De regresso às terras lusas, Vieira desejava cumprir, nos últimos anos da sua vida, aquele que era o seu ideal de juventude: dedicar-se à evangelização dos índios. Volta então para o Brasil e volta a realizar expedições missionárias na Amazónia e a criar aldeias missionárias nos sertões brasileiros. Por fim será nomeado pelo Superior Geral para exercer as funções de Visitador das Missões do Norte do Brasil.
Vieira além de ter elevado a língua portuguesa a uma perfeição nunca vista, explorando ao máximo as suas capacidades de expressão, de polissemia, de subtileza, contribuiu para sonhar um futuro melhor para Portugal e para a humanidade, de tal modo que o historiador francês Raymond Cantel considerou-o, nos anos 60 do século XX, precursor dos projectos contemporâneos de criação de organismos internacionais para o entendimento entre os povos do mundo, como é o caso da ONU.

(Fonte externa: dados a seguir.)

/-- The partition of a line's window, for the fabric's accounting. -/
def State.linePartition (s : State) (line : Nat) : Option Nat := (s.windowAt line).map (·.partition)

/-- Serve a transaction whose snoops have been answered. -/
def State.serveTxn (s : State) (t : HomeTxn) : State :=
  let line := t.line.toNat
  let read (s : State) : State :=
    (s.modTxn t.id (fun t => { t with phase := .reading })).homeMem (.home t.id) (s.linePartition line) .read line [] [] false
  let write (s : State) (addr : Nat) (data : Bytes) (be : List Bool) (bad : Bool) : State :=
    (s.modTxn t.id (fun t => { t with phase := .writing })).homeMem (.home t.id) (s.linePartition line) .write addr data be bad
  match t.req with
  | .hostRead _ _ _ => read s
  | .peerOwn _ _ _ => read s
  | .hostWrite _ _ _ _ data be bad => write s line (padTo data 64) (bitList 64 be.toNat) bad
  | .peerWb _ _ data bad => write s line (padTo data 64) (List.replicate 64 true) bad
  | .giveUp _ => s.dropTxn t.id
  | .gone => s.dropTxn t.id
  | .access id =>
    match s.acc id with
    | none => s.dropTxn t.id
    | some a =>
      if a.kind = .write then
        let p := txnPart t a
        let bad := a.poison.getD ((t.line.toNat - roundDown (localOf a.pa) 64) / 64) false
        write s p.2.2 (cut a.data p.1 p.2.1) ((a.be.drop p.1).take p.2.1) bad
      else read s

/-- An answer to OWN. -/
def State.ownData (s : State) (t : HomeTxn) (st : Status) (data : Bytes) (bad : Bool) : State :=
  match t.req with
  | .peerOwn _ tag src =>
    (s.dropTxn t.id).sendPacket { s.answer .dat 0x23 src tag st 0 (padTo data 64) 0 with
      poison := if bad then BitVec.ofNat 4 (2 ^ (t.line.toNat % 256 / 64)) else 0 }
  | _ => s

/-- Begin a transaction that is first for its line: requests without effect are answered, a grant makes sure of its way, and the
snoops go out. A near atomic writes its line at home, so a sealed line is neither owned nor written back (07 R178), and a line written
back takes INTACT from a measured region over it (15 R374). (DESIGN CHOICE, log 105) -/
def State.beginTxn (s : State) (t : HomeTxn) : State :=
  let line := t.line.toNat
  let quiet := (s.holders line).isEmpty && !s.home.txns.any (fun u => u.id != t.id && u.line == t.line)
  let go (s : State) : State :=
    (s.modTxn t.id (fun t => { t with phase := .snooping, quiet := quiet })).sendSnoops t.id line (s.snoopsFor t)
  match t.req with
  | .peerOwn _ _ src =>
    if (s.cacheOfInst src.toNat).elim true (fun i => !s.permits line i) then s.ownData t .permission [] false
    else if s.sealHit line 64 then s.ownData t .sealed [] false
    else grantWay s t go
  | .peerWb tag src _ _ =>
    if (s.cacheOfInst src.toNat).isSome && s.exclusive line == s.cacheOfInst src.toNat then
      if s.sealHit line 64 then
        ((s.dropTxn t.id).unhold line ((s.cacheOfInst src.toNat).getD 0)).sendPacket (s.answer .rsp 0x18 src tag .sealed 0 [] 0)
      else go (s.clearIntact line 64)
    else (s.dropTxn t.id).sendPacket (s.answer .rsp 0x18 src tag .ok 0 [] 0)
  | .access id =>
    match s.acc id with
    | none => s.dropTxn t.id
    | some a =>
      if s.farRefused a then (s.dropTxn t.id).finish id { status := .permission, data := atomicTail 0 false quiet, poison := [] } else go s
  | .hostRead n tag mv =>
    let r : HomeReq := .hostRead n tag (s.readMeta n line mv)
    let t := { t with req := r }
    let ask (s : State) : State :=
      (s.modTxn t.id (fun t => { t with phase := .snooping, quiet := quiet })).sendSnoops t.id line (s.snoopsFor t)
    grantWay (s.modTxn t.id (fun t => { t with req := r })) t ask
  | .hostWrite _ _ _ _ _ _ _ => go s
  | .giveUp _ => go s
  | .gone => s.dropTxn t.id
where
  /-- Keep a filter entry for a grant, after a victim where the set is full. -/
  grantWay (s : State) (t : HomeTxn) (go : State → State) : State :=
    let line := t.line.toNat
    let keep (s : State) : State := s.modFilter (fun l => l ++ [{ line := t.line, mask := 0, excl := false }])
    if !t.needsWay || (s.filterAt line).isSome then go s
    else if (s.setOf line).length < 16 then go (keep s)
    else match s.victimOf line with
      | none => s
      | some v =>
        let s := { s with home := { s.home with evict := sat32 s.home.evict } }
        let l := ((s.holders v.line.toNat).filter s.cacheOn).map (fun i => (i, true, false))
        (s.modTxn t.id (fun t => { t with phase := .evicting, victim := some v.line })).sendSnoops t.id v.line.toNat l

/-- A write-back of a host to a line is on its way to memory. -/
def State.wbBusy (s : State) (line : Nat) : Bool :=
  s.accesses.any (fun a => match a.purpose with
    | .homeWb _ _ l => l == line
    | _ => false)

/-- The transaction may begin: it has a tracker entry, no earlier one serves or evicts its line, and an atomic outside every window
finds its line free at the memory ports. -/
def State.mayBeginTxn (s : State) (t : HomeTxn) : Bool :=
  ((s.home.txns.take 2048).takeWhile (fun u => u.id != t.id)).all (fun u => u.line != t.line)
    && !s.home.txns.any (fun u => u.id != t.id && u.victim == some t.line)
    && (s.home.txns.take 2048).any (fun u => u.id == t.id) && !s.wbBusy t.line.toNat
    && ((s.windowAt t.line.toNat).isSome
      || !s.accesses.any (fun a => a.issued && a.stage != .home && instOf a.pa == s.ownId
        && overlaps t.line.toNat 64 (localOf a.pa) a.len))

/-- Take one transaction as far as it goes. -/
def State.stepTxn (id : Nat) (s : State) : State :=
  match s.txn id with
  | none => s
  | some t =>
    match t.phase with
    | .queued => if s.warmStart || s.warmReset then s else if s.mayBeginTxn t then again id (s.beginTxn t) else s
    | _ => if s.warmStart || s.warmReset then s else again id s
where
  /-- Snoops answered and write-backs applied: the victim's place is free, or the request is served. -/
  again (id : Nat) (s : State) : State :=
    match s.txn id with
    | none => s
    | some t =>
      let done := t.snoops.isEmpty && t.wbs == 0 && !s.wbBusy ((t.victim.getD t.line).toNat)
      match t.phase with
      | .evicting =>
        if done then
          let v := (t.victim.getD 0).toNat
          let s := s.modFilter (fun l => l.filter (fun e => e.line.toNat != v) ++ [{ line := t.line, mask := 0, excl := false }])
          let s := s.modTxn id (fun t => { t with phase := .snooping, victim := none })
          let s := s.sendSnoops id t.line.toNat (s.snoopsFor t)
          if (s.snoopsFor t).isEmpty then s.serveTxn { t with phase := .snooping, victim := none } else s
        else s
      | .snooping => if done then s.serveTxn t else s
      | _ => s

/-- Take every transaction as far as it goes, in order. -/
def State.homePump (s : State) : State := eachOf State.stepTxn (s.home.txns.map (·.id)) s

/-! ### The memory has answered -/

/-- Complete a host read: data, completion, and the filter. (DEDUCED, log 43) -/
def State.hostReadDone (s : State) (t : HomeTxn) (n tag : Nat) (mv : MetaValue) (data : Bytes) (bad : Bool) : State :=
  let line := t.line.toNat
  let me : BitVec 8 := BitVec.ofNat 8 (2 ^ n)
  let s := s.dropTxn t.id
  match mv with
  | .a => ((s.grant line me true).drive (.memData n tag data bad)).drive (.memCmp n tag .cmpE)
  | .s => ((s.grant line (((s.filterAt line).map (·.mask)).getD 0 ||| me) false).drive (.memData n tag data bad)).drive
      (.memCmp n tag .cmpS)
  | _ => (s.drive (.memData n tag data bad)).drive (.memCmp n tag .cmp)

/-- What a host's write leaves in the filter (14 R340): the E holder keeps what its MetaValue names, any other holds nothing. -/
def State.hostWriteFilter (s : State) (line n : Nat) (mv : MetaValue) (owner : Bool) : State :=
  if owner then
    match mv with
    | .i => s.unhold line n
    | .s => s.modFilter (fun l => l.map (fun e => if e.line.toNat = line then { e with excl := false } else e))
    | _ => s
  else s.unhold line n

/-- A line of the write-back buffer is freed: the host port returns its RwD credit (14 R354). -/
def State.wbFree (s : State) (n : Nat) : State :=
  State.drive { s with home := { s.home with wbBuf := s.home.wbBuf.set n (s.home.wbBuf.getD n 0 - 1) } } (.hostRwd n 1)

/-- A BI-ConflictAck that waited for the Cmp of a host's write to the line goes out (14 R342). -/
def State.ackConflicts (s : State) (n line : Nat) : State :=
  let mine (c : Nat × BitVec 48) : Bool := c.1 == n && c.2.toNat == line
  eachOf (fun c t => t.drive (.biConflictAck c.1 c.2)) (s.home.conflicts.filter mine)
    { s with home := { s.home with conflicts := s.home.conflicts.filter (fun c => !mine c) } }

/-- The new value of an atomic goes out, or the old one is told where the line is poisoned. -/
def State.atomicRead (s : State) (t : HomeTxn) (a : Access) (op : AtomicOp) (res : AccResult) : State :=
  if res.status ≠ .ok then (s.dropTxn t.id).lineDone a.id 0 res.status (atomicTail 0 false t.quiet) false
  else if res.poison.any (· == true) then (s.dropTxn t.id).lineDone a.id 0 .poison (atomicTail 0 false t.quiet) true
  else
    let old := fld res.data (localOf a.pa % 64) op.size
    let v := atomicNew op old
    (s.modTxn t.id (fun t => { t with phase := .writing, old := old, swapped := v.2 })).homeMem (.home t.id)
      (s.linePartition t.line.toNat) .write (localOf a.pa) (leBytes op.size v.1) (List.replicate op.size true) false

/-- The home agent's own access has ended. -/
def State.homeBack (s : State) (id : Nat) (res : AccResult) : State :=
  match s.txn id with
  | none => s
  | some t =>
    let line := t.line.toNat
    match t.phase with
    | .reading =>
      let bad := res.status != .ok || res.poison.any (· == true)
      match t.req with
      | .hostRead n tag mv => s.hostReadDone t n tag mv res.data bad
      | .peerOwn _ _ src =>
        if res.status ≠ .ok then s.ownData t res.status [] false
        else
          let me : BitVec 8 := BitVec.ofNat 8 (2 ^ ((s.cacheOfInst src.toNat).getD 0))
          (s.grant line me true).ownData t .ok res.data bad
      | .access aid =>
        match s.acc aid with
        | none => s.dropTxn id
        | some a =>
          match a.op with
          | some op => s.atomicRead t a op res
          | none => (s.dropTxn id).lineDone aid ((line - roundDown (localOf a.pa) 64) / 64) res.status res.data
              (res.poison.any (· == true))
      | _ => s.dropTxn id
    | .writing =>
      match t.req with
      | .hostWrite n tag mv p data be bad =>
        let owner := s.ownerWrite line (.hostWrite n tag mv p data be bad)
        State.ackConflicts ((((s.dropTxn id).hostWriteFilter line n mv owner).wbFree n).drive (.memCmp n tag .cmp)) n line
      | .peerWb tag src _ _ =>
        let s := (s.dropTxn id).unhold line ((s.cacheOfInst src.toNat).getD 0)
        s.sendPacket (s.answer .rsp 0x18 src tag res.status 0 [] 0)
      | .access aid =>
        match s.acc aid with
        | none => s.dropTxn id
        | some a =>
          (s.dropTxn id).lineDone aid ((line - roundDown (localOf a.pa) 64) / 64) res.status
            (atomicTail t.old t.swapped t.quiet) false
      | _ => s.dropTxn id
    | _ => s.modTxn id (fun t => { t with wbs := t.wbs - 1 })

/-- A host's write-back has been applied: its completion, then a BI-ConflictAck that waited for it (14 R342). -/
def State.wbBack (s : State) (n tag line : Nat) : State :=
  if 2 ≤ n then s else State.ackConflicts ((s.wbFree n).drive (.memCmp n tag .cmp)) n line

/-! ### Snoop answers (14 R341, R343, R346) -/

/-- The transaction that waits for a cache's answer about a line. (DEDUCED, log 40) -/
def State.snooper (s : State) (line i : Nat) : Option HomeTxn :=
  s.home.txns.find? (fun t => (t.victim.getD t.line).toNat == line && t.snoops.any (fun x => x.1 == i))
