/-! ### Completion of a disable (06 R144) -/

/-- A queue that is STOPPING or ABORTING reads DISABLED once nothing of it runs and nothing is left to end. -/
def State.queueSettle (q : Nat) (s : State) : State :=
  let k := s.queue q
  let busy := (s.chan k.channel.toNat).serves (some q)
  if (k.state == .stopping || (k.state == .aborting && !k.abortLeft)) && !busy then
    s.setQueue q { k with state := .disabled, enable := false }
  else s

/-- A channel likewise, after its queues. -/
def State.chanSettle (c : Nat) (s : State) : State :=
  let s := eachOf State.queueSettle (s.boundQueues c) s
  let ch := s.chan c
  let idle := ch.run.isNone && ch.fetch.isNone && (s.boundQueues c).all (fun q => (s.queue q).state != .stopping && (s.queue q).state != .aborting)
    && (!mgmtChan c || ch.state != .aborting || (ch.mCons == ch.mAbort && ch.mCursor == 0))
  if (ch.state == .stopping || ch.state == .aborting) && idle then
    s.setChan c { ch with state := .disabled, enable := false }
  else s

/-- A partition likewise, after its queues and channels: no engine request of its streams is outstanding and no slot of it is
OPEN or WRITING. -/
def State.partSettle (p : Nat) (s : State) : State :=
  let s := eachOf State.chanSettle (s.partChans p) (eachOf State.queueSettle (s.partQueues p) s)
  let quiet := (s.partQueues p).all (fun q => (s.queue q).open_)
    && (s.partChans p).all (fun c => (s.chan c).run.isNone && (s.chan c).fetch.isNone && (s.chan c).state != .stopping
      && (s.chan c).state != .aborting)
    && !s.engReqs.any (fun r => s.reqPart r == p)
    && !s.cmb.slots.any (fun e => s.slotOwner e.1 == some p && (e.2.state == .open_ || e.2.state == .writing))
  if (s.part p == .stopping || s.part p == .aborting) && quiet then s.setPart p .disabled else s

end Sys2Proof.Machine
end

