-- ==== Sys2Proof/Machine/Step.lean ====
section
/-! DEFINITION. One step: the command at the front of the queue is taken and executed on the state with the queue's rest; on
an empty queue one root cycle passes (Cycle.lean). And where a word's command is put for the next step. -/

namespace Sys2Proof.Machine

/-- One step of the machine. (DESIGN CHOICE, log 1; DESIGN CHOICE, log 3) -/
def step (s : State) : Host.Outcome State Fault Refusal :=
  match s.pending with
  | c :: rest => exec c { s with pending := rest }
  | [] => .next s.tick

/-- The state with the command a word spells put at the front of its queue; unchanged where the word spells none.
(DEDUCED, log 4) -/
def State.withFetchWord (s : State) (nbits w : Nat) : State :=
  match Sys2Proof.decodeTableWord nbits w with
  | some c => { s with pending := c :: s.pending }
  | none => s

end Sys2Proof.Machine
end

Vieira, figura maior da missionação, das relações entre Portugal e o Brasil e com a Europa, cantado pelos Brasileiros e considerado um luminar da literatura portuguesa e europeia do tempo do Barroco, é um português e um homem de igreja de coração universal cuja vida e obra ainda muito pode inspirar os nossos contemporâneos que desejam um mundo mais justo e fraterno. "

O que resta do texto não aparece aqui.